President Xi is determined to force the reunification between the Mainland and what the Communist Party considers to be a rogue island province, at a time no later than 2049 when China will be celebrating the centenary of the founding of the People’s Republic.
For a long time, Beijing sought to reclaim ownership through diplomacy, but this may have now changed: earlier this year Chinese Premier Li Keqiang left out the word “peaceful” when referring to Beijing’s desire to “reunify” with the island.
On the face of it this should be worrying for Taiwan, whose armed forces are dwarfed by those on the mainland (see the infographic above).
Yet for all China’s bluster, invading Taiwan would make D-Day look like an afternoon regatta. As this analysis shows, Chinese forces would have to make it across a hundred mile stretch of sea and successfully invade a mountainous island that’s had seventy years to prepare. Given the hundreds of thousands of troops needed to make a success of it, a build-up to any invasion would also be easy to spot.
Far more likely would be for China to seize some of the outlying Taiwanese islands and see what happened next. Would, for instance, the US intervene?
Whilst America doesn’t have a legal requirement to come to Taiwan’s aid, it has recently re-committed its support to the island nation, sentiments backed up by arms sales. If the US did want to fight on Taiwan’s behalf, then it has enough assets in the region (including submarines) to make it very tough indeed for a Chinese invasion force to even reach Taiwan, let alone conquer it.
Whether the PLA is able to launch a full invasion of a Taiwan under US protection is hard to tell. What is for sure is that Beijing is investing in its armed forces to signal its ability to try, and that may be enough to persuade future American Presidents that Taiwan isn’t worth the effort. As Sun Tzu once said, “The supreme art of war is to subdue the enemy without fighting.”
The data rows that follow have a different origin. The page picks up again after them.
-- ==== Sys2Proof/Tests/Hyps.lean ====
section
/-! SUPPORT. The hypotheses of the statements of `Sys2Proof/Certificates/Slice0/Obligations.lean`, as lists of Booleans, for the
witnesses. -/

namespace Sys2Proof.Tests
open Sys2Proof.Machine
set_option linter.unusedVariables false

/-- The hypotheses under which `ScalarBinaryForms` states something, each set of them once. -/
def hypsScalarBinaryForms (s : State) (c t : Nat) (a : Args) : List Bool :=
  [decide (Plain s.mach c t = true)]

/-- The hypotheses under which `ScalarUnaryAndImmediateForms` states something, each set of them once. -/
def hypsScalarUnaryAndImmediateForms (s : State) (c t : Nat) (a : Args) : List Bool :=
  [decide (Plain s.mach c t = true)]

/-- The hypotheses under which `BranchForms` states something, each set of them once. -/
def hypsBranchForms (s : State) (c t : Nat) (a : Args) : List Bool :=
  [decide (Plain s.mach c t = true)]

/-- The hypotheses under which `JumpForms` states something, each set of them once. -/
def hypsJumpForms (s : State) (c t : Nat) (a : Args) : List Bool :=
  [decide (Plain s.mach c t = true)]

/-- The hypotheses under which `FencedJumps` states something, each set of them once. -/
def hypsFencedJumps (s : State) (c t r : Nat) (a : Args) : List Bool :=
  let target := BitVec.ofInt 14 (s.mach.me.pc.toNat + 2 * a.imm.toInt)
  let g := target.toNat / 1024
  let st := (s.mach.myCore.slot g).st
  [decide (Plain s.mach c t = true ∧ st = .valid),
   decide (Plain s.mach c t = true ∧ st = .empty),
   decide (Plain s.mach c t = true ∧ st = .loading ∧ s.mach.myCore.freeRec = none),
   decide (Plain s.mach c t = true ∧ st = .loading ∧ s.mach.myCore.freeRec = some r ∧ s.mach.recHeld c r = false)]

/-- The hypotheses under which `ControlRegisterReads` states something, each set of them once. -/
def hypsControlRegisterReads (s : State) (c t : Nat) (a : Args) : List Bool :=
  let m := s.mach.me
  [decide (Plain s.mach c t = true),
   decide (Plain s.mach c t = true ∧ c < 73728),
   decide (Plain s.mach c t = true ∧ m.priv ≠ .user)]

/-- The hypotheses under which `ControlRegisterTraps` states something, each set of them once. -/
def hypsControlRegisterTraps (s : State) (c t : Nat) (a : Args) (sel : Nat) : List Bool :=
  [decide (Plain s.mach c t = true ∧ (s.mach.me.priv = .user ∧ (sel = 0x0B ∨ sel = 0x0C))),
   decide (Plain s.mach c t = true ∧ s.on a = false),
   decide (Plain s.mach c t = true ∧ s.on a = true)]

/-- The hypotheses under which `ControlRegisterWrites` states something, each set of them once. -/
def hypsControlRegisterWrites (s : State) (c t : Nat) (a : Args) : List Bool :=
  let n := s.mach.me.xreg a.d
  let v := n.toNat
  let p := s.mach.part s.mach.myCore.part.toNat
  [decide (Plain s.mach c t = true ∧ s.on a = true ∧ v < 256 ∧ v / 4 = s.mach.me.kmode.toNat / 4),
   decide (Plain s.mach c t = true ∧ s.on a = true ∧ v < 64),
   decide (Plain s.mach c t = true ∧ s.on a = true ∧ v < 32),
   decide (Plain s.mach c t = true ∧ s.on a = true ∧ v < 65536),
   decide (Plain s.mach c t = true ∧ s.on a = true ∧ v < 16),
   decide (Plain s.mach c t = true ∧ s.on a = true ∧ v < 2 ^ 32),
   decide (Plain s.mach c t = true ∧ s.on a = true ∧ s.mach.me.priv ≠ .user ∧ c < 73728 ∧ v < 128 ∧ v / 32 = p.pha.toNat + 2 * p.phb.toNat ∧ 8 ≤ v % 32),
   decide (Plain s.mach c t = true ∧ s.on a = true ∧ s.mach.me.priv ≠ .user ∧ v / 65536 = s.mach.myCore.fence.toNat ∧ 256 ≤ v % 65536),
   decide (Plain s.mach c t = true ∧ s.on a = true ∧ s.mach.me.priv ≠ .user ∧ v < 65536),
   decide (Plain s.mach c t = true ∧ s.on a = true ∧ s.mach.me.priv ≠ .user ∧ v < 2 ^ 14),
   decide (Plain s.mach c t = true ∧ s.on a = true ∧ ∀ i < 8, v / 2 ^ 54 % 32 = 0 ∧ v / 2 ^ 59 % 8 < 6 ∧ v % 2 ^ 9 ≤ v / 2 ^ 9 % 2 ^ 9)]

/-- The hypotheses under which `TrapEntry` states something, each set of them once. -/
def hypsTrapEntry (m : Mach) (c t v d off : Nat) (r : FaultRec) (pc : BitVec 14) : List Bool :=
  [decide (t < 4 ∧ ((m.core c).tset t).kvec ≠ 0),
   decide (t < 4 ∧ ((m.core c).tset t).kvec ≠ 0 ∧ v ≠ t),
   decide (t < 4 ∧ ((m.core c).tset t).kvec ≠ 0 ∧ d ≠ c)]

/-- The hypotheses under which `TrapKills` states something, each set of them once. -/
def hypsTrapKills (m : Mach) (c t d : Nat) (r : FaultRec) (pc : BitVec 14) : List Bool :=
  [decide (t < 4 ∧ ((m.core c).tset t).kvec = 0 ∧ ((m.core c).tset t).cho = false ∧ (m.core c).joinOf t = 0 ∧ (m.core c).events.length < 16),
   decide (t < 4 ∧ ((m.core c).tset t).kvec = 0 ∧ ((m.core c).tset t).cho = false ∧ (m.core c).joinOf t = 0 ∧ (m.core c).events.length < 16 ∧ d ≠ c)]

/-- The hypotheses under which `SystemForms` states something, each set of them once. -/
def hypsSystemForms (s : State) (c t off : Nat) (a : Args) : List Bool :=
  let u := s.mach.me
  [decide (Plain s.mach c t = true),
   decide (Plain s.mach c t = true ∧ u.priv = .user),
   decide (Plain s.mach c t = true ∧ u.priv ≠ .user ∧ u.kepcPriv = 3),
   decide (Plain s.mach c t = true ∧ u.priv ≠ .user ∧ u.kepcPriv ≠ 3 ∧ u.priv.code < u.kepcPriv.toNat),
   decide (Plain s.mach c t = true ∧ u.priv ≠ .user ∧ u.kepcPriv.toNat ≤ u.priv.code),
   decide (Plain s.mach c t = true ∧ u.priv ≠ .user)]

/-- The hypotheses under which `DoneEndsTheCodelet` states something, each set of them once. -/
def hypsDoneEndsTheCodelet (s : State) (c t q off : Nat) (a : Args) (code : Nat) : List Bool :=
  let k := s.mach.myCore
  let heads : List Nat := (([7, 6, 5, 4, 3].map fun i => vget s.mach.me.d 0 i).filter (· != 0)).map fun f => f.toNat % 65536 + 8
  let words : List Nat := heads ++ (if vget s.mach.me.d 0 3 = 0 then [] else [(vget s.mach.me.d 0 3).toNat % 65536 + 16])
  let calm : Bool := heads.all (fun h => !s.mach.heldRange c h 8) && words.all (fun w => w % 8 == 0 && (k.sideAt w).ecc == .good)
  let j := k.joinOf t
  let m := s.mach.modCore c (·.leaveAll t)
  [decide (Plain s.mach c t = true ∧ s.mach.me.doneJoin = none ∧ calm = true ∧ j = 0),
   decide (Plain s.mach c t = true ∧ s.mach.me.doneJoin = none ∧ calm = true ∧ j ≠ 0 ∧ m.cueTarget c j = .ok (q, off) ∧ m.windowFree c = true),
   decide (Plain s.mach c t = true ∧ s.mach.me.doneJoin = none ∧ calm = true ∧ j ≠ 0 ∧ m.cueTarget c j = .ok (q, off) ∧ m.windowFree c = false),
   decide (Plain s.mach c t = true ∧ s.mach.me.doneJoin = none ∧ calm = true ∧ j ≠ 0 ∧ m.cueTarget c j = .error code)]

/-- The hypotheses under which `ParkForms` states something, each set of them once. -/
def hypsParkForms (s : State) (c t i : Nat) (a : Args) : List Bool :=
  let e := s.mach.me.xreg a.s
  let kind := e.toNat / 2 ^ 62
  let time := e.toNat / 2 ^ 40 % 2 ^ 20
  let fits := e.toNat / 2 ^ 60 % 4 = 0 ∧ e.toNat / 2 ^ 26 % 2 ^ 14 = 0
  let k := s.mach.myCore
  let reads : List Nat := if kind = 1 then [e.toNat % 2 ^ 16]
    else if kind = 2 then [k.inOff (e.toNat / 2 ^ 24 % 4), k.inOff (e.toNat / 2 ^ 24 % 4) + 8] else []
  let good := kind ≠ 3 ∧ fits ∧ (kind = 0 → time ≠ 0) ∧ (kind = 1 → e.toNat % 8 = 0) ∧
    reads.all (fun w => (k.sideAt w).ecc == .good) = true
  [decide (Plain s.mach c t = true ∧ (kind = 3 ∨ ¬fits ∨ (kind = 0 ∧ time = 0))),
   decide (Plain s.mach c t = true ∧ kind = 1 ∧ fits ∧ e.toNat % 8 ≠ 0),
   decide (Plain s.mach c t = true ∧ good ∧ k.eventHolds e = true),
   decide (Plain s.mach c t = true ∧ good ∧ k.eventHolds e = false ∧ k.freeRec = none),
   decide (Plain s.mach c t = true ∧ good ∧ k.eventHolds e = false ∧ k.freeRec = some i ∧ s.mach.recHeld c i = false)]

/-- The hypotheses under which `ScalarLoads` states something, each set of them once. -/
def hypsScalarLoads (s : State) (c t off q : Nat) (a : Args) (i : Instr) (n : Nat) : List Bool :=
  let ea := s.mach.me.xreg a.s + a.imm
  let runs := s.on a = true ∧ off % n = 0
  [decide (Plain s.mach c t = true ∧ (i, n) ∈ [(Instr.ldD a, 8), (Instr.ldW a, 4), (Instr.ldSize a, 2 ^ (a.v.toNat % 4)), (Instr.ldAcq a, 2 ^ (a.v.toNat % 4))] ∧ s.on a = false),
   decide (Plain s.mach c t = true ∧ (i, n) ∈ [(Instr.ldD a, 8), (Instr.ldW a, 4), (Instr.ldSize a, 2 ^ (a.v.toNat % 4)), (Instr.ldAcq a, 2 ^ (a.v.toNat % 4))] ∧ runs ∧ ownAt c ea off = true ∧ s.mach.admits c t off n false = true),
   decide (Plain s.mach c t = true ∧ (i, n) ∈ [(Instr.ldD a, 8), (Instr.ldW a, 4), (Instr.ldSize a, 2 ^ (a.v.toNat % 4)), (Instr.ldAcq a, 2 ^ (a.v.toNat % 4))] ∧ runs ∧ coreAt q ea off = true ∧ q ≠ c ∧ sameCluster c q = true ∧ s.mach.live q = true ∧ s.mach.injPaused = false ∧ s.mach.gone.contains q = false ∧ s.mach.unaccepted c t q off n = false ∧ (s.mach.core q).aboveMark off n = none ∧ (s.mach.core q).badRead off n = none)]

/-- The hypotheses under which `ScalarStores` states something, each set of them once. -/
def hypsScalarStores (s : State) (c t off q d b : Nat) (a : Args) (i : Instr) (n : Nat) : List Bool :=
  let ea := s.mach.me.xreg a.s + a.imm
  let v := s.mach.me.xreg a.d
  let runs := s.on a = true ∧ off % n = 0
  [decide (Plain s.mach c t = true ∧ (i, n) ∈ [(Instr.stD a, 8), (Instr.stW a, 4), (Instr.stSize a, 2 ^ (a.v.toNat % 4)), (Instr.stS a, 2 ^ (a.v.toNat % 4)), (Instr.stRel a, 2 ^ (a.v.toNat % 4))] ∧ (i = .stRel a → s.mach.quiet c t = true) ∧ s.on a = false),
   decide (Plain s.mach c t = true ∧ (i, n) ∈ [(Instr.stD a, 8), (Instr.stW a, 4), (Instr.stSize a, 2 ^ (a.v.toNat % 4)), (Instr.stS a, 2 ^ (a.v.toNat % 4)), (Instr.stRel a, 2 ^ (a.v.toNat % 4))] ∧ (i = .stRel a → s.mach.quiet c t = true) ∧ runs ∧ ownAt c ea off = true ∧ s.mach.admits c t off n true = true),
   decide (Plain s.mach c t = true ∧ (i, n) ∈ [(Instr.stD a, 8), (Instr.stW a, 4), (Instr.stSize a, 2 ^ (a.v.toNat % 4)), (Instr.stS a, 2 ^ (a.v.toNat % 4)), (Instr.stRel a, 2 ^ (a.v.toNat % 4))] ∧ (i = .stRel a → s.mach.quiet c t = true) ∧ runs ∧ coreAt q ea off = true ∧ q ≠ c ∧ sameCluster c q = true ∧ s.mach.live q = true ∧ s.mach.windowFree c = true)]

/-- The hypotheses under which `PostedStores` states something, each set of them once. -/
def hypsPostedStores (s : State) (c t off q : Nat) (a : Args) (i : Instr) (n : Nat) : List Bool :=
  let ea := s.mach.me.xreg a.s + a.imm
  let sends := off % n = 0 ∧ coreAt q ea off = true ∧ q ≠ c ∧ s.mach.live q = true ∧
    (s.mach.part s.mach.myCore.part.toNat).holds (q % 512) (q / 512) = true
  [decide (Plain s.mach c t = true ∧ s.on a = true ∧ c < 73728 ∧ (i, n) ∈ [(Instr.pstD a, 8), (Instr.pstSize a, 2 ^ (a.v.toNat % 4))] ∧ off % n = 0 ∧ ownAt c ea off = true ∧ s.mach.admits c t off n true = true),
   decide (Plain s.mach c t = true ∧ s.on a = true ∧ c < 73728 ∧ (i, n) ∈ [(Instr.pstD a, 8), (Instr.pstSize a, 2 ^ (a.v.toNat % 4))] ∧ sends ∧ s.mach.windowFree c = true),
   decide (Plain s.mach c t = true ∧ s.on a = true ∧ c < 73728 ∧ (i, n) ∈ [(Instr.pstD a, 8), (Instr.pstSize a, 2 ^ (a.v.toNat % 4))] ∧ sends ∧ s.mach.windowFree c = false)]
Avoiding a war would be handy for China given the questions over its military proficiency. Almost all the China watchers that I have spoken to agree that the PLA is not yet strong enough to challenge America and its allies in open warfare. Years of combat inactivity take a long time to correct, especially against Western forces that have been more at constant war for decades in various parts of the world. Their equipment also heavily lags behind in capability, despite years of investment: a third of China’s fighters are second generation planes, which were phased out by the US years ago.
This is not to say there might not be skirmishes between the two sides. US and Chinese forces have already clashed in the past (like the spy plane incident of 2001), and with a lack of naval protocols in the South China Sea, there may be more to come. A Chinese vessel ramming a Western naval ship is not an unimaginable scenario, and something to consider for those countries intent on performing Freedom of Navigation patrols there, like the UK and Australia.
However, the one realistic location for actual war to start is around Taiwan. With Beijing having put so much store into reuniting the two sides of the Straits, it is hard to see how there won’t be a military push to retake the island if diplomacy breaks down. If China does invade, then all eyes will be on America and its allies to see how they respond.
Until such a day, however, it is more than likely that the only US-Chinese combat on display will be on intellectual property-defying propaganda videos.